DATA SUPPLIED below:

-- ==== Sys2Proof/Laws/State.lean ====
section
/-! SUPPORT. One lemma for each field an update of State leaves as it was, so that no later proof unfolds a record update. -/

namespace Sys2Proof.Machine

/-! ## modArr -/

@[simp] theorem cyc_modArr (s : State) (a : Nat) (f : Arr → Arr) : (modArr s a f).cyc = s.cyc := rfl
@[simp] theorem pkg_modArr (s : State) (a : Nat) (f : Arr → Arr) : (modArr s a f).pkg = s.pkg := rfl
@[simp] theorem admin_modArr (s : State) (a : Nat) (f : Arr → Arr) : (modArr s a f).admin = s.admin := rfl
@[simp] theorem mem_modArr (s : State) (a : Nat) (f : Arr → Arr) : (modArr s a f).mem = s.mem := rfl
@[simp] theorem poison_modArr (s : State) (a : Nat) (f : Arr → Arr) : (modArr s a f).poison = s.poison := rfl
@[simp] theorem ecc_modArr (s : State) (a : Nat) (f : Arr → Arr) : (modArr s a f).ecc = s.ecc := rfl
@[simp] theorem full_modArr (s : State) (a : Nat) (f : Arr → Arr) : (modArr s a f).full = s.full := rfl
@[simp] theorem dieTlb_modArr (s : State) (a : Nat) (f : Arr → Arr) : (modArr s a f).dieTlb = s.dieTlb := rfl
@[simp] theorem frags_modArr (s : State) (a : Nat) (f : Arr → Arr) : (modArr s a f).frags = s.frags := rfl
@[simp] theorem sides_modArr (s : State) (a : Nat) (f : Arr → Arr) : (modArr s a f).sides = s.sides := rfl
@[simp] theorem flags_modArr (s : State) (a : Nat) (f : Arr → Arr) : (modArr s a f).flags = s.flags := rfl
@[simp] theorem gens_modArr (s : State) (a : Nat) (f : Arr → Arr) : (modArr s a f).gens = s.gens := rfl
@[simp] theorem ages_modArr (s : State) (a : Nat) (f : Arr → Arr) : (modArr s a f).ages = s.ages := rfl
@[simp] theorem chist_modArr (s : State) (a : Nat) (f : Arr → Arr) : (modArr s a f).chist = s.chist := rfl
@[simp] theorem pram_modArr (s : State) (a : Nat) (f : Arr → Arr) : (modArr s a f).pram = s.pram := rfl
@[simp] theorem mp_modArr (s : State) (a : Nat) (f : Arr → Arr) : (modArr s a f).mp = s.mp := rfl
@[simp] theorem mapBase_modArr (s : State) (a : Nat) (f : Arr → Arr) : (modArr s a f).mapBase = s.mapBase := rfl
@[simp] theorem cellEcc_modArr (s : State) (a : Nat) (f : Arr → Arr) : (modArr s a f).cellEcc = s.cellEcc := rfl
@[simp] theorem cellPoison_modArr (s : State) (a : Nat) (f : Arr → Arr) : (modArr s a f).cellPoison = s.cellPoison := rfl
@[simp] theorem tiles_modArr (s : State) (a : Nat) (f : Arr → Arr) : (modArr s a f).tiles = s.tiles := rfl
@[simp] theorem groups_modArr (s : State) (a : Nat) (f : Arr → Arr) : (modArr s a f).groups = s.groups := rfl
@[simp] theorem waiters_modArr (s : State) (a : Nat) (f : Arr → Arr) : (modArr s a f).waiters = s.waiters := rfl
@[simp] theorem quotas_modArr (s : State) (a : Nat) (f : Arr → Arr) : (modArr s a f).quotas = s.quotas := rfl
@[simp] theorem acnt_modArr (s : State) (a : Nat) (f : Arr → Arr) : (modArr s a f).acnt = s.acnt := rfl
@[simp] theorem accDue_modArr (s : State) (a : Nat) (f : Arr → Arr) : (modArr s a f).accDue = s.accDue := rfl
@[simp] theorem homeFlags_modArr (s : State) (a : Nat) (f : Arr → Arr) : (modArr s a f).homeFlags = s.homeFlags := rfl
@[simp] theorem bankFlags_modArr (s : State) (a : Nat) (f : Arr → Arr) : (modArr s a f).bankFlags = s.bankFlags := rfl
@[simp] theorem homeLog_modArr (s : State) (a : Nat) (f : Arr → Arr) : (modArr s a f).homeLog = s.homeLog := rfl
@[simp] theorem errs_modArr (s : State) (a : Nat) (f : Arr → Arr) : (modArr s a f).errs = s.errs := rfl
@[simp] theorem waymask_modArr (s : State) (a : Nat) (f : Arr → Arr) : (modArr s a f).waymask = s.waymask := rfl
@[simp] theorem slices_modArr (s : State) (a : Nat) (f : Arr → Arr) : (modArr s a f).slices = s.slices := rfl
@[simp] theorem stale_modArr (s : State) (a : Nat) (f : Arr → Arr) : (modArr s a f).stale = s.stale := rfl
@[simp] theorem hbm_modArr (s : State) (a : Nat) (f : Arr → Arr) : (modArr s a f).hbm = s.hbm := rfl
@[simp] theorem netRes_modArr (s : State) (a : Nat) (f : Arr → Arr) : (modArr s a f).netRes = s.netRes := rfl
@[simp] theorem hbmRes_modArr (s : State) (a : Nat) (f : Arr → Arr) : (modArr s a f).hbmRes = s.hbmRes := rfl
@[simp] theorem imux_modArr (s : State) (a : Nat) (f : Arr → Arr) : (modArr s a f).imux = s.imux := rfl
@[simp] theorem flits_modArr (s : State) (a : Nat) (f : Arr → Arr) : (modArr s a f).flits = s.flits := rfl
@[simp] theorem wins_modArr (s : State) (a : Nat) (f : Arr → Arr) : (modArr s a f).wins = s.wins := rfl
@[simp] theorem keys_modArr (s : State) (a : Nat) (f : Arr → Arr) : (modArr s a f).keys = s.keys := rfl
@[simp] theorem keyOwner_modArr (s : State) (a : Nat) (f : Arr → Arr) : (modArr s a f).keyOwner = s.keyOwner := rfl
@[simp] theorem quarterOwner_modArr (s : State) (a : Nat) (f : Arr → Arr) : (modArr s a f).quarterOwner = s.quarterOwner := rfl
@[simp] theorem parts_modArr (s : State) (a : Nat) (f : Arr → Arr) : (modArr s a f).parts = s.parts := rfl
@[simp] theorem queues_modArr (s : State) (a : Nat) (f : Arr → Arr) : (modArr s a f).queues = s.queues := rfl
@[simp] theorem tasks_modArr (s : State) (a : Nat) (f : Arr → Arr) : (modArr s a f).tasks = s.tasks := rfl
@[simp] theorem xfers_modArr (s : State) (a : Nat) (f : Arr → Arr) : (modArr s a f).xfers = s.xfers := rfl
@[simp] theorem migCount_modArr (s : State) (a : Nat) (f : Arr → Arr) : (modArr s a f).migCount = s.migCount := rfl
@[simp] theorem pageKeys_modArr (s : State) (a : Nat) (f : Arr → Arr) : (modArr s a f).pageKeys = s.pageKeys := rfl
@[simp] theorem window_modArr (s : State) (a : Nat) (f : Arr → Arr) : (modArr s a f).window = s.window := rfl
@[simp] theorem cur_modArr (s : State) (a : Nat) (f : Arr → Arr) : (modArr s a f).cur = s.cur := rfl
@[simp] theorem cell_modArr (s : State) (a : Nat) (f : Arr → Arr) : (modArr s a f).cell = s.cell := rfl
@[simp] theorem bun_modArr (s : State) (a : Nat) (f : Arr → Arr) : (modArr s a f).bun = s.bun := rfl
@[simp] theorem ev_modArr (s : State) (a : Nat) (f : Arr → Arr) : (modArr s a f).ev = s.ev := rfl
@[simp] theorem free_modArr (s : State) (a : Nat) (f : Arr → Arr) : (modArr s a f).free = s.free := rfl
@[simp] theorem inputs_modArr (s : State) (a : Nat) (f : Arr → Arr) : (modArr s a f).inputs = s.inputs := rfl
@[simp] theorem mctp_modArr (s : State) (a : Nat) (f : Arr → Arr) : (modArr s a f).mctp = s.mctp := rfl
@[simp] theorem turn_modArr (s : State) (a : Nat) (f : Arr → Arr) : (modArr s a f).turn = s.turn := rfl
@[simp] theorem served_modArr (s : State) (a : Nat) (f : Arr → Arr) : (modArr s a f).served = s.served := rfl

End of DATA SUPPLIED.
DATA SUPPLIED below:

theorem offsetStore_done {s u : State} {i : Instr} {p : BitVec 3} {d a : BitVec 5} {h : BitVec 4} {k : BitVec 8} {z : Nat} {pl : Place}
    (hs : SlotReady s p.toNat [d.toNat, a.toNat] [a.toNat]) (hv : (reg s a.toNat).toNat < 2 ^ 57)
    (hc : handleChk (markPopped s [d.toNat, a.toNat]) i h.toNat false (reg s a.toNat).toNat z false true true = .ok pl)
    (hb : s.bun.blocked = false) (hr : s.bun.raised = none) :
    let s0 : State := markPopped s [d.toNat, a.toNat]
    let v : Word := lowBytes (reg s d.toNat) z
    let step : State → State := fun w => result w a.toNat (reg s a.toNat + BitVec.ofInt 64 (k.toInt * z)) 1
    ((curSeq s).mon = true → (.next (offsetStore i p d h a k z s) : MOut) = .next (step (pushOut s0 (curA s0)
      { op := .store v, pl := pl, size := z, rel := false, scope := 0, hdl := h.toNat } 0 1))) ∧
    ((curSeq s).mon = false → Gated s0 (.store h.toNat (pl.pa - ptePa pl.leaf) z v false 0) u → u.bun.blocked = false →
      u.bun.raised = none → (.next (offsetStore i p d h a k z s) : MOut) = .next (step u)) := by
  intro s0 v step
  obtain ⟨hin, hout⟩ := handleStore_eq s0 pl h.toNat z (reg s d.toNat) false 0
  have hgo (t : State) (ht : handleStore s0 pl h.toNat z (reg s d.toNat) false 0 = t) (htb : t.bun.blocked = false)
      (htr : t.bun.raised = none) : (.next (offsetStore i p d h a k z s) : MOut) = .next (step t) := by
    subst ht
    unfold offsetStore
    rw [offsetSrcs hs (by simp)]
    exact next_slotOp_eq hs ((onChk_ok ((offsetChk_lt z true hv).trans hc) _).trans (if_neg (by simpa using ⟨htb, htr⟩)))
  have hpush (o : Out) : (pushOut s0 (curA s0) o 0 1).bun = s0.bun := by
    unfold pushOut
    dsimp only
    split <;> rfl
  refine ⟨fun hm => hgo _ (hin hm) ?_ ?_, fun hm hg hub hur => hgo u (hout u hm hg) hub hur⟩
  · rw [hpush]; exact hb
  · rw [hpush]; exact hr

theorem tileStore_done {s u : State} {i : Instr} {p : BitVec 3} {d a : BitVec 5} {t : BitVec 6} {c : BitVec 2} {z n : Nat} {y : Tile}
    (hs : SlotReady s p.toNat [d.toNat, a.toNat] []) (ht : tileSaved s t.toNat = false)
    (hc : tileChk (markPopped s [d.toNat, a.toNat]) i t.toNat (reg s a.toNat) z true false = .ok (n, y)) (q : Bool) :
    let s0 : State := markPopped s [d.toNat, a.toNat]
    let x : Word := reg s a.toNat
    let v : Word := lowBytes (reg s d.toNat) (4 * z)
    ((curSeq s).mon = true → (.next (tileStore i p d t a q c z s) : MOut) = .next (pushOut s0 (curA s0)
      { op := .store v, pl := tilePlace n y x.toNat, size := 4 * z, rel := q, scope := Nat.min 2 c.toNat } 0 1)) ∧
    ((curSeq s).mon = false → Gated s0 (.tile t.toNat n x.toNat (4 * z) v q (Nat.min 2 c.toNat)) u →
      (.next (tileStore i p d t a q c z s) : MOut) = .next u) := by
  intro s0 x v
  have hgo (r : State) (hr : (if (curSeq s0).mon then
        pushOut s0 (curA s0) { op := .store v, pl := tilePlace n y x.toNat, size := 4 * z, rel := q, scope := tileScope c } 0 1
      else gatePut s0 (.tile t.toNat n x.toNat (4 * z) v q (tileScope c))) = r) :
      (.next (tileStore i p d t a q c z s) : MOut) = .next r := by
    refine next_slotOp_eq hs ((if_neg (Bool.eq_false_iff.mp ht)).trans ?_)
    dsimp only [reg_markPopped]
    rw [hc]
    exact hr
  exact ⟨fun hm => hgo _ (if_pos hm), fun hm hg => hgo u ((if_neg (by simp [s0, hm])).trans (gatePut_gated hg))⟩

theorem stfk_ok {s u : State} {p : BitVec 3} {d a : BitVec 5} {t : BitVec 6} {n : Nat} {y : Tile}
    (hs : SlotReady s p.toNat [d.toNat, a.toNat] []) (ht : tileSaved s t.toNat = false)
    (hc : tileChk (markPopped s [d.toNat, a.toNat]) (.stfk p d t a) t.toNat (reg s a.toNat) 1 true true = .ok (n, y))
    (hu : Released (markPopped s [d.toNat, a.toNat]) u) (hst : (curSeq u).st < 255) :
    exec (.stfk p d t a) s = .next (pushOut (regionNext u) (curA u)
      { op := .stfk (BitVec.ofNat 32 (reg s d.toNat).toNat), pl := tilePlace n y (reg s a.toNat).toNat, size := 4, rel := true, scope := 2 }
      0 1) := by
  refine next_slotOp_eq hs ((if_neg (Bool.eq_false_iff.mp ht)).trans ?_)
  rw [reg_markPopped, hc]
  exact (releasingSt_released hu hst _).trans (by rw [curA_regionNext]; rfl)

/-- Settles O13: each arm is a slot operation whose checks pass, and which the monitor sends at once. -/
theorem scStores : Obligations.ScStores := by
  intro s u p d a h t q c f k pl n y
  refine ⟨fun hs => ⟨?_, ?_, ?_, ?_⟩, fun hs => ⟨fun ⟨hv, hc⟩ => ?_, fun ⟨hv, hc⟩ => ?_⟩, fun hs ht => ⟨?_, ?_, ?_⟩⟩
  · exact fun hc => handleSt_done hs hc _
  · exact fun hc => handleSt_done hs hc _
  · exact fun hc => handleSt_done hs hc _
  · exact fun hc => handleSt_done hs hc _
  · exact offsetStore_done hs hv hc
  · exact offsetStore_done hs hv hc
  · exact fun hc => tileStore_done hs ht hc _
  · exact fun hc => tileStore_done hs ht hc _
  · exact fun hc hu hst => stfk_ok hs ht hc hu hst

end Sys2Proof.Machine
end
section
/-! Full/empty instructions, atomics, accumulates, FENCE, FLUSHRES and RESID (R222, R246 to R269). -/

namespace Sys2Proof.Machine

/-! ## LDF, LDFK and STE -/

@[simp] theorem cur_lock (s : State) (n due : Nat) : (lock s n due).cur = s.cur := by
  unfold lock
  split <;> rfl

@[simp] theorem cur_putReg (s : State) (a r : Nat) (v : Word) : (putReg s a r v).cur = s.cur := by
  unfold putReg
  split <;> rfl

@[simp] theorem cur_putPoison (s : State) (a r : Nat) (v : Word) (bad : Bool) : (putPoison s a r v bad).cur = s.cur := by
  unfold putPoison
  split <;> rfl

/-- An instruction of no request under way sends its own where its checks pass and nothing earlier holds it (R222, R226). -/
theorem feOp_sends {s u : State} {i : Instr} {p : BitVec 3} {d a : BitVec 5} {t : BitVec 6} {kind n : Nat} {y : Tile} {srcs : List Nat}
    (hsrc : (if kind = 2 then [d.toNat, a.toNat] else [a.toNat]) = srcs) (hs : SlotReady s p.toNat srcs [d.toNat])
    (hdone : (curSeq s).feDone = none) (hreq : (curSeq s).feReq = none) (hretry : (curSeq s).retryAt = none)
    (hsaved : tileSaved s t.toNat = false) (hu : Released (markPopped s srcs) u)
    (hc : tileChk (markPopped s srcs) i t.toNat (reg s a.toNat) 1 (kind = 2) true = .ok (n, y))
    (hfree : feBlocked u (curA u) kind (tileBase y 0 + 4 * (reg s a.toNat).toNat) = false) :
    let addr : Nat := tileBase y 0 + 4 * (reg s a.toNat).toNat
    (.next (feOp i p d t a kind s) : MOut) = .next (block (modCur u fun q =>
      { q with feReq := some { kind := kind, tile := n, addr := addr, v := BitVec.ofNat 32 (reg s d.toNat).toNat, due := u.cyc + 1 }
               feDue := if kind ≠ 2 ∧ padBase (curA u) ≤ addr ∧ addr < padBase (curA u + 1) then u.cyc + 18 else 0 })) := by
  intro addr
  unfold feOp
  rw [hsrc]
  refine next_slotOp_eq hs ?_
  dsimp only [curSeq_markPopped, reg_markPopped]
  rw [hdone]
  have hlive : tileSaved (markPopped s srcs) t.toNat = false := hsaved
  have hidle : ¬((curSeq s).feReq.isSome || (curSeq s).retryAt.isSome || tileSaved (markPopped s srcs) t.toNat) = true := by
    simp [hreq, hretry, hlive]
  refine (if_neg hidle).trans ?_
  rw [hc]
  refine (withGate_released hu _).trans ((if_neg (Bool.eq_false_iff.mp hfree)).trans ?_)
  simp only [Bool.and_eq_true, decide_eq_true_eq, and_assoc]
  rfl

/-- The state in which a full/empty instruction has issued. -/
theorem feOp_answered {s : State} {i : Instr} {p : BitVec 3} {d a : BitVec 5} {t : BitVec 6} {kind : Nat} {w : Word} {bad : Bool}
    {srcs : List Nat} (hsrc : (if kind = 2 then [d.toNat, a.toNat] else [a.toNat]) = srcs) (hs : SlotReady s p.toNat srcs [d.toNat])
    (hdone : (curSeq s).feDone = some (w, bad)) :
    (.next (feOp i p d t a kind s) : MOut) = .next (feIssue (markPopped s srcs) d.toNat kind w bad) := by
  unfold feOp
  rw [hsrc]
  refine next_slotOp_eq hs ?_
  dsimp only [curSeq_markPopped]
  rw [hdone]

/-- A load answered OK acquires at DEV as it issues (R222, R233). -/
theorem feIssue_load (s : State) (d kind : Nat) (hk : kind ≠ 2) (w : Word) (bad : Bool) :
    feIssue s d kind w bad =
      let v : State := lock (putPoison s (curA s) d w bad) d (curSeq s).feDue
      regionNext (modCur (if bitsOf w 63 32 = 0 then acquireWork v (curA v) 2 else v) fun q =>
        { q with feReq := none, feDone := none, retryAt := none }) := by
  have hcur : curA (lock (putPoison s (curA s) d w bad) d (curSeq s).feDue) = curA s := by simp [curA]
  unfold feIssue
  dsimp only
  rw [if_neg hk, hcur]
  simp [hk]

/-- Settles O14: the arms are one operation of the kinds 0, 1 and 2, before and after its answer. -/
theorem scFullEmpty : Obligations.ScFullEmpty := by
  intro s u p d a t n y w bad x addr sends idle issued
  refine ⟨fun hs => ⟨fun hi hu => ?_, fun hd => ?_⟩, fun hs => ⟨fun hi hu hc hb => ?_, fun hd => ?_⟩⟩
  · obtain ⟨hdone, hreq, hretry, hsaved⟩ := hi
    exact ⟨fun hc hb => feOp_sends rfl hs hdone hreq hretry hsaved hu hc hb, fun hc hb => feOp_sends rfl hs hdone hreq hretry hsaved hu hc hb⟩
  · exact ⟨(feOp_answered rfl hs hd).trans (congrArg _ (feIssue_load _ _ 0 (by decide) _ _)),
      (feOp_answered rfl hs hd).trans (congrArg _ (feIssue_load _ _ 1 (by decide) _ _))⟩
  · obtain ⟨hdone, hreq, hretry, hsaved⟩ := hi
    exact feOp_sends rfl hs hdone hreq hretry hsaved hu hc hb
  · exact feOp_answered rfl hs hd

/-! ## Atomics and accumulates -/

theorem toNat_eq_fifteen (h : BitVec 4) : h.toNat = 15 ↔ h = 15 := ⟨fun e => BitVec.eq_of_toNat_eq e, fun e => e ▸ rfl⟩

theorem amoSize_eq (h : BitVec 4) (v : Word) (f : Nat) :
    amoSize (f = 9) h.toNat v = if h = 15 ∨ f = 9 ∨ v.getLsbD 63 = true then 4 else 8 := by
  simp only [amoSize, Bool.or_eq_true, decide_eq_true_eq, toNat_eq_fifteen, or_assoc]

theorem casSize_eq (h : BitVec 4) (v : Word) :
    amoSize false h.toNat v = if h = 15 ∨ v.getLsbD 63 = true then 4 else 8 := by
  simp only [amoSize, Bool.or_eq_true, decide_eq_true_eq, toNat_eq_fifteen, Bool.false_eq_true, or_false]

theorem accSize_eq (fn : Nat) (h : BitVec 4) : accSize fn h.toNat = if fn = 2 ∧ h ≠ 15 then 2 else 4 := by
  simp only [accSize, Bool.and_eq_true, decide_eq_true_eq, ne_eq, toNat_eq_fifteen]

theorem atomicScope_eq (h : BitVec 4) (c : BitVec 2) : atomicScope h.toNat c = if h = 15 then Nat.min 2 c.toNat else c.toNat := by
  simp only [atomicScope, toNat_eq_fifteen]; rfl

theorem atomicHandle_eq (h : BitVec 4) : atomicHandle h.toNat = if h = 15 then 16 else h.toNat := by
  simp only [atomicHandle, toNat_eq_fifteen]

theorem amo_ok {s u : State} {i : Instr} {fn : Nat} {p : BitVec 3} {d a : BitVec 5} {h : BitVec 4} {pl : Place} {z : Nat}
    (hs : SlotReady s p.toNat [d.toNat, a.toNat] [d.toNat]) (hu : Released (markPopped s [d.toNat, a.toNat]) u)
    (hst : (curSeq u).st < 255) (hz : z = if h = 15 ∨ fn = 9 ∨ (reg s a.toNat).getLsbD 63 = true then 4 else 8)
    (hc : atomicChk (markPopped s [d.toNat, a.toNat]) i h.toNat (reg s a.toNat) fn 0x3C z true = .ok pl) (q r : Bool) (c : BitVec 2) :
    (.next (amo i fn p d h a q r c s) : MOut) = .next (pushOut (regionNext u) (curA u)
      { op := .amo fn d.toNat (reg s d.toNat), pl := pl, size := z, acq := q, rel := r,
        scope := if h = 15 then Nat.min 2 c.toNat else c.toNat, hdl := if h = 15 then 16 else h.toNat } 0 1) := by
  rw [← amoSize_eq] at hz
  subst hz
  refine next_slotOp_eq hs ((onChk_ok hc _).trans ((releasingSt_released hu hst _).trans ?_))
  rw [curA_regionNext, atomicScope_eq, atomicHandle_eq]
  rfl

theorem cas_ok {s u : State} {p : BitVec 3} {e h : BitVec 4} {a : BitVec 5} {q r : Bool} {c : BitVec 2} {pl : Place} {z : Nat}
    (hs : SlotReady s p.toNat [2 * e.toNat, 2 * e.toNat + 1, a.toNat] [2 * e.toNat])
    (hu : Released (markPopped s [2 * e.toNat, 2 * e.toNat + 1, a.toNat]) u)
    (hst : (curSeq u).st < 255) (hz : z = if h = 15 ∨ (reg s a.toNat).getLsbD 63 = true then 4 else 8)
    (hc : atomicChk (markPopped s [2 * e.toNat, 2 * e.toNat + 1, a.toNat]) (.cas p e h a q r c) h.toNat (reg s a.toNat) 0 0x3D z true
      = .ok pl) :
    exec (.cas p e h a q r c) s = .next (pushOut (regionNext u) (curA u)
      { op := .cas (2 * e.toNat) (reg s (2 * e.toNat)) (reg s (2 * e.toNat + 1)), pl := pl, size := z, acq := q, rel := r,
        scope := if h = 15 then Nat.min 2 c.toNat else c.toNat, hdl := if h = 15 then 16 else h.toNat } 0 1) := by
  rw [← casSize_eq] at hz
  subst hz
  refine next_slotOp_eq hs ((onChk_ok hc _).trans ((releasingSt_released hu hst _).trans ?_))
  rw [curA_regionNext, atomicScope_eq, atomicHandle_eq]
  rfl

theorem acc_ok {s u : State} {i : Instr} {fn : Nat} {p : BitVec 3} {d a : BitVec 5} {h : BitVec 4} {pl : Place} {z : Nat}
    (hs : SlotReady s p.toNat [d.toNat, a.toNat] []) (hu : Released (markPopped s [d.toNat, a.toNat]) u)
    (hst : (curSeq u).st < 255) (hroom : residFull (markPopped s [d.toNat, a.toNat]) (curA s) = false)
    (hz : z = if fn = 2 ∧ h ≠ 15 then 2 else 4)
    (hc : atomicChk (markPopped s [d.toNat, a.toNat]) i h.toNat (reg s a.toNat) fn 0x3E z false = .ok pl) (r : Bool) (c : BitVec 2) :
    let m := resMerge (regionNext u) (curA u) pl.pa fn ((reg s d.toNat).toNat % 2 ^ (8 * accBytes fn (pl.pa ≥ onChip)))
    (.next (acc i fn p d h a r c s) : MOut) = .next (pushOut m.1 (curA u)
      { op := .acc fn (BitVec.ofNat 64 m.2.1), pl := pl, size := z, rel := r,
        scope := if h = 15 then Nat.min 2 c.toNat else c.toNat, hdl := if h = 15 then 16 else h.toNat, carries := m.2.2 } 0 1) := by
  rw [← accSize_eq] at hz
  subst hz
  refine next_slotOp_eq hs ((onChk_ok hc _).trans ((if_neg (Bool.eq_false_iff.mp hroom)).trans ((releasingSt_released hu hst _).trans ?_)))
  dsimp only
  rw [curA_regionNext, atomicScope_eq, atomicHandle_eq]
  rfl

End of DATA SUPPLIED.

What you return should be exactly the lines above, starting at the one with "s.parts := rfl" and ending at the one with "s.bun := rfl", and nothing else.

SOLUTION TO THE PROBLEM:
@[simp] theorem parts_modArr (s : State) (a : Nat) (f : Arr → Arr) : (modArr s a f).parts = s.parts := rfl
@[simp] theorem queues_modArr (s : State) (a : Nat) (f : Arr → Arr) : (modArr s a f).queues = s.queues := rfl
@[simp] theorem tasks_modArr (s : State) (a : Nat) (f : Arr → Arr) : (modArr s a f).tasks = s.tasks := rfl
@[simp] theorem xfers_modArr (s : State) (a : Nat) (f : Arr → Arr) : (modArr s a f).xfers = s.xfers := rfl
@[simp] theorem migCount_modArr (s : State) (a : Nat) (f : Arr → Arr) : (modArr s a f).migCount = s.migCount := rfl
@[simp] theorem pageKeys_modArr (s : State) (a : Nat) (f : Arr → Arr) : (modArr s a f).pageKeys = s.pageKeys := rfl
@[simp] theorem window_modArr (s : State) (a : Nat) (f : Arr → Arr) : (modArr s a f).window = s.window := rfl
@[simp] theorem cur_modArr (s : State) (a : Nat) (f : Arr → Arr) : (modArr s a f).cur = s.cur := rfl
@[simp] theorem cell_modArr (s : State) (a : Nat) (f : Arr → Arr) : (modArr s a f).cell = s.cell := rfl
@[simp] theorem bun_modArr (s : State) (a : Nat) (f : Arr → Arr) : (modArr s a f).bun = s.bun := rfl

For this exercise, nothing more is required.